++++ Supplied information ++++

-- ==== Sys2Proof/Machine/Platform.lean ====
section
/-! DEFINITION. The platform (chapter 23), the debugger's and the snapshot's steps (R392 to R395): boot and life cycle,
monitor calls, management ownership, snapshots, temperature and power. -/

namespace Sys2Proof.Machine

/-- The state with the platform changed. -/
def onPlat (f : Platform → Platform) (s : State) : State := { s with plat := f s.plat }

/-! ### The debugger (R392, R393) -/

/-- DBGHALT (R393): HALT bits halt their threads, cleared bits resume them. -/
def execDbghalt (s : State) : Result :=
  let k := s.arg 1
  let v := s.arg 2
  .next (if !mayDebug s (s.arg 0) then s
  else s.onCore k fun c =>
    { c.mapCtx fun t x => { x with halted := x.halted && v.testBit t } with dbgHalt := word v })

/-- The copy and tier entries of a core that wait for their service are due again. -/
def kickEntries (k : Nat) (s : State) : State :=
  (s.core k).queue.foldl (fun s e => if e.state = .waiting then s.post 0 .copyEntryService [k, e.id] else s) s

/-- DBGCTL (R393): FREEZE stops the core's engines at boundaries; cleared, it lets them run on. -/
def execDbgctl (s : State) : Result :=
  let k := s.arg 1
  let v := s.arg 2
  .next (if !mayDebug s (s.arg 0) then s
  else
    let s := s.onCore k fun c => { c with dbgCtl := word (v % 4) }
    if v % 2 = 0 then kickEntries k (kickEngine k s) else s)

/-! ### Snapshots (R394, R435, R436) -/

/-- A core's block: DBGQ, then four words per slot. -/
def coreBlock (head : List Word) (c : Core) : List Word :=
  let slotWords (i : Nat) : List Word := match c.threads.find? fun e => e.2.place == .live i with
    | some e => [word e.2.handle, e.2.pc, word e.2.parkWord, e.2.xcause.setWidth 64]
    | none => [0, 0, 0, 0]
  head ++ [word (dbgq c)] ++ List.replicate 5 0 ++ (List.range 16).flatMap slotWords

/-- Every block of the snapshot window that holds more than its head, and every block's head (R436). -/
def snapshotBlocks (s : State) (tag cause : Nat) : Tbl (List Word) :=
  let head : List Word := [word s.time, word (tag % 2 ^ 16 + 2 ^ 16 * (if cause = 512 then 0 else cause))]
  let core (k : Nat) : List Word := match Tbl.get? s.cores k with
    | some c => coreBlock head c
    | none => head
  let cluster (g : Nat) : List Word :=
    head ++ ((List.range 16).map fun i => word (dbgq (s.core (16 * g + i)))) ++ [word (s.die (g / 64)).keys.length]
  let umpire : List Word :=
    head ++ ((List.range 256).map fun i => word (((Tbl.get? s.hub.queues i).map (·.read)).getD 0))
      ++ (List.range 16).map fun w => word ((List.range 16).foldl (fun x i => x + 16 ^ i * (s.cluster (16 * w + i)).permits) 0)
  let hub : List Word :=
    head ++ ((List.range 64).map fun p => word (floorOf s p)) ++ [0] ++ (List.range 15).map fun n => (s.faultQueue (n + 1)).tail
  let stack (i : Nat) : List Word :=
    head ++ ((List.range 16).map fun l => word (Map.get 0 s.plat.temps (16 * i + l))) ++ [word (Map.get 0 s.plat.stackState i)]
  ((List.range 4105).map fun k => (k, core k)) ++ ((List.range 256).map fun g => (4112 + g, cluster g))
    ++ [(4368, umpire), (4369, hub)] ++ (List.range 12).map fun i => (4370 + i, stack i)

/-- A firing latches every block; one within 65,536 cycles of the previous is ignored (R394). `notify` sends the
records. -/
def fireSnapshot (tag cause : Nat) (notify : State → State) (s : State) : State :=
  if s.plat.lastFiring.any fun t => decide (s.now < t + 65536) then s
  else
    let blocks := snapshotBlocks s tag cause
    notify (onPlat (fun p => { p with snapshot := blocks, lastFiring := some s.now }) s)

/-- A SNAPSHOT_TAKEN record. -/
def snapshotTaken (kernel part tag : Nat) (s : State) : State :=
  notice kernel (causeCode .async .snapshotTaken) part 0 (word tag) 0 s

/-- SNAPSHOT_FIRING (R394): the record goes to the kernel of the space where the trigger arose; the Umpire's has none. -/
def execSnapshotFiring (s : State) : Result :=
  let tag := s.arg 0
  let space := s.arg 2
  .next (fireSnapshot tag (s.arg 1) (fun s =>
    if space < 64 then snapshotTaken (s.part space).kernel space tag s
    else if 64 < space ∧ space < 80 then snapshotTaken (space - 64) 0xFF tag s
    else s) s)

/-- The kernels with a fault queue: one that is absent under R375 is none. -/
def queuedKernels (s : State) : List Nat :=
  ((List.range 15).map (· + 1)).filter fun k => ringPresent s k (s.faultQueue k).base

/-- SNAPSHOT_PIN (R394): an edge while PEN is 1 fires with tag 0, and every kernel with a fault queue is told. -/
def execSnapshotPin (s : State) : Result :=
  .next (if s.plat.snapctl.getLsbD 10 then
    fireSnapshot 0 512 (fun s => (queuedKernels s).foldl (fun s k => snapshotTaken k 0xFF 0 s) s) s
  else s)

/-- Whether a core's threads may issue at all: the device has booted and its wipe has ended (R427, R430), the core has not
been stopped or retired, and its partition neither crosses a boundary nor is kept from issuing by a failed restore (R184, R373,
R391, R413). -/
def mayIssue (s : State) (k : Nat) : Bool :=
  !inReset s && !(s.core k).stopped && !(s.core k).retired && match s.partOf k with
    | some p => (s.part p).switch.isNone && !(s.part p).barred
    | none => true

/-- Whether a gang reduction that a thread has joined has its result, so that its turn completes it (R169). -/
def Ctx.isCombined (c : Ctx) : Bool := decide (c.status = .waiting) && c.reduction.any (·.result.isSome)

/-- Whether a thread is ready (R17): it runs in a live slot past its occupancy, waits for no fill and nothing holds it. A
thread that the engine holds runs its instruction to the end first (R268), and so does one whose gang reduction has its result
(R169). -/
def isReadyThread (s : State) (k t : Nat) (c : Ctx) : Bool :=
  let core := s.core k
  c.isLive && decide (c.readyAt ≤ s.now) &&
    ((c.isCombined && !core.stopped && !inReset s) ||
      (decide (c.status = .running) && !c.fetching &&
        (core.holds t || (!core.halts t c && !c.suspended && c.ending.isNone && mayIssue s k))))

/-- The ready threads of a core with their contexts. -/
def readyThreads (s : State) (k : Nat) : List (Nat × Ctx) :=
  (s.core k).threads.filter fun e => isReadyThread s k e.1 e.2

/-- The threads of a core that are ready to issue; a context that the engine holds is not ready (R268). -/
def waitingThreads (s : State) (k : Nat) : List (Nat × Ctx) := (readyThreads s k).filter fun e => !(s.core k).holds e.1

++++

* [Your goal] Where does the word "else" show up in the material? Copy out each line that has it.

* [Answer area]
  else s.onCore k fun c =>
  (s.core k).queue.foldl (fun s e => if e.state = .waiting then s.post 0 .copyEntryService [k, e.id] else s) s
  else
    if v % 2 = 0 then kickEntries k (kickEngine k s) else s)
  let head : List Word := [word s.time, word (tag % 2 ^ 16 + 2 ^ 16 * (if cause = 512 then 0 else cause))]
  else
    else if 64 < space ∧ space < 80 then snapshotTaken (space - 64) 0xFF tag s
    else s) s)
  else s)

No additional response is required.